Infinitely Losing My Edge
Yeah, I'm losing my edge.
I'm losing my edge.
The kids are coming up from behind.
I'm losing my edge.
I'm losing my edge to the kids from Swaziland and from Lagos.
But I was there.
I was there in 1962.
I was there at the first Guess Who show in Winnipeg.
I'm losing my edge.
I'm losing my edge to the kids whose footsteps I hear when they get on the decks.
I'm losing my edge to the internet seekers who can tell me every member of every good group from 1968 to 1970.
I'm losing my edge.
To all the kids in Tokyo and Manila.
I'm losing my edge to the art-school Seoul kids in little jackets and borrowed nostalgia for the unremembered nineties.
I'm losing my edge.
I'm losing my edge.
I can hear the footsteps every night on the decks.
But I was there.
I was there in 2001 at the first Tiga practice in a loft in Montreal.

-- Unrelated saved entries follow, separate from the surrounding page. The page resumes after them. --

-- ==== Sys2Proof/Laws/Ports.lean ====
section
/-! SUPPORT. What a port does with a word, said once (R85, R237), and what a turn does in a run (R203). -/

namespace Sys2Proof

/-- A port takes only words of its own format (R84). -/
theorem Port.format_of_accepts {p : Port} {i : Instr} (h : p.accepts i = true) : p.format = i.format := by
  cases i <;> cases p <;> first | rfl | cases h

/-- An accepted operation is not asked of the wrong context. -/
theorem Port.wrongContext_of_accepts {p : Port} {i : Instr} (h : p.accepts i = true) : p.wrongContext i = false := by
  simp [Port.wrongContext, h]

/-- When an operation is asked of the wrong context (R237). -/
theorem Port.wrongContext_iff (p : Port) (i : Instr) :
    p.wrongContext i = true ↔ p.accepts i = false ∧ (p.format = i.format ∨ p = .irq) := by
  simp [Port.wrongContext]

end Sys2Proof

namespace Sys2Proof.Machine

theorem deliver_accepted {p : Port} {i : Instr} {cw : Word} (hd : decode cw = .ok i) (ha : p.accepts i = true)
    (m : WordMode) (line : List Byte) (s : State) : deliver p m cw line s = perform m i (present p line s) := by
  simp [deliver, hd, ha]

theorem deliver_wrongContext {p : Port} {i : Instr} {cw : Word} (hd : decode cw = .ok i)
    (hw : p.wrongContext i = true) (m : WordMode) (line : List Byte) (s : State) :
    deliver p m cw line s = .refused .wrongContext := by
  have ha := ((p.wrongContext_iff i).1 hw).1
  simp [deliver, hd, ha, hw]

theorem deliver_otherFormat {p : Port} {i : Instr} {cw : Word} (hd : decode cw = .ok i) (hp : p ≠ .irq)
    (hf : p.format ≠ i.format) (m : WordMode) (line : List Byte) (s : State) :
    deliver p m cw line s = .next (s.answer p rwIllegal) := by
  have ha : p.accepts i = false := by
    cases h : p.accepts i with
    | false => rfl
    | true => exact absurd (Port.format_of_accepts h) hf
  simp [deliver, hd, ha, Port.wrongContext, hp, hf]

theorem deliver_illegal {cw : Word} {e : DecodeError} (hd : decode cw = .error e) (p : Port) (m : WordMode)
    (line : List Byte) (s : State) : deliver p m cw line s = .next (s.answer p rwIllegal) := by
  simp [deliver, hd]

/-- Everything a word at a port can lead to when it leads to a next state: it is answered ILLEGAL, or it is performed. -/
theorem deliver_next {p : Port} {m : WordMode} {cw : Word} {line : List Byte} {s t : State}
    (h : deliver p m cw line s = .next t) :
    t = s.answer p rwIllegal ∨
    ∃ i, decode cw = .ok i ∧ p.accepts i = true ∧ perform m i (present p line s) = .next t := by
  cases hd : decode cw with
  | error e =>
    rw [deliver_illegal hd] at h
    exact .inl (Host.Outcome.next.inj h).symm
  | ok i =>
    cases ha : p.accepts i with
    | true => exact .inr ⟨i, rfl, ha, by rw [← deliver_accepted hd ha]; exact h⟩
    | false =>
      cases hw : p.wrongContext i with
      | true => rw [deliver_wrongContext hd hw] at h; cases h
      | false =>
        simp only [deliver, hd, ha, hw, Bool.false_eq_true, if_false] at h
        exact .inl (Host.Outcome.next.inj h).symm

/-- A step with one turn to come takes that turn. -/
theorem step_single (s : State) (t : Turn) :
    step { s with agenda := [t] } = takeTurn t { s with agenda := [] } := rfl

end Sys2Proof.Machine
end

I was working on the marimba sounds with much patience.
I was there when David Bowie started up his first band.
I told him, "Don't do it that way. You'll never make a dime."
I was there.
I was the first guy playing Sexual Harrassment to the dance kids.
I played it at the Crocodile.
Everybody thought I was crazy.
We all know.
I was there.
I was there.
I've never been wrong.
But I'm losing my edge to better-looking people with better ideas and more talent.
And they're actually really, really nice.
I'm losing my edge.
I heard you have a compilation of every good song ever done by anybody.
Every great song by Nirvana. All the underground hits.
All Gian Franco Pienzio tracks. I heard you have a vinyl of every Cameo record on German import.
I heard that you have a white label of every seminal crunk hit - 1985, '86, '87.
I heard that you have a CD compilation of every good '50s cut and another box set from the '70s.
I hear you're buying a linndrum and a theremin and are throwing your macbook out the window because you want to make something real. You want to make a The Young Rascals record.
I hear that you and your band have sold your guitar and bought a harpsichord.
I hear that you and your band have sold your harpsichord and bought a guitar.
I hear everybody that you know is more relevant than everybody that I know.
But have you seen my records?
Thompson Twins,
The Flesh Eaters,
Tomorrow,
The Knickerbockers,
Lebanon Hanover,
Soul Sonic Force,
Lyres,
Joe Smooth,
Malaria!,
Bang On A Can,
Lalann,
The Fuzztones,
Nick Fraelich,
Stiv Bators,
Peter and Kerry,
H. Thieme,
Godley & Creme,
Robert Hood,
Goldenarms,
Make Up,
The Skatalites,
Amazonics,
The Saints,
Drive Like Jehu,
the Swans,
Be Bop Deluxe,
The Gap Band,
The Busters,
Black Bananas,
Marc Romboy vs. Booka Shade,
Barbara Tucker,
Eyeless In Gaza,
The Slackers,
Eric B and Rakim,
Amon Düül,
Jeru the Damaja,
Zapp,
R.M.O.,
Faust,
Pharaoh Sanders and the Fire Engines,
The Techniques,
The Last Poets,
Morten Harket,
The Men They Couldn't Hang,
Colin Newman,
Kool Moe Dee,
Reagan Youth,
Grandmaster Flash,
Selector Dub Narcotic,
Mandrill,
the Sonics,
Idris Muhammad,
Sex Pistols,
The Red Krayola,
Sparks,
Japan,
David Axelrod,
Magma,
Scott Walker,
Country Joe & The Fish,
Tommy Roe, Tommy Roe, Tommy Roe, Tommy Roe.
You don't know what you really want.
You don't know what you really want.
You don't know what you really want.
You don't know what you really want.
You don't know what you really want.
You don't know what you really want.
You don't know what you really want.
You don't know what you really want.
You don't know what you really want.
You don't know what you really want.
You don't know what you really want.
You don't know what you really want.
You don't know what you really want.
You don't know what you really want.
You don't know what you really want.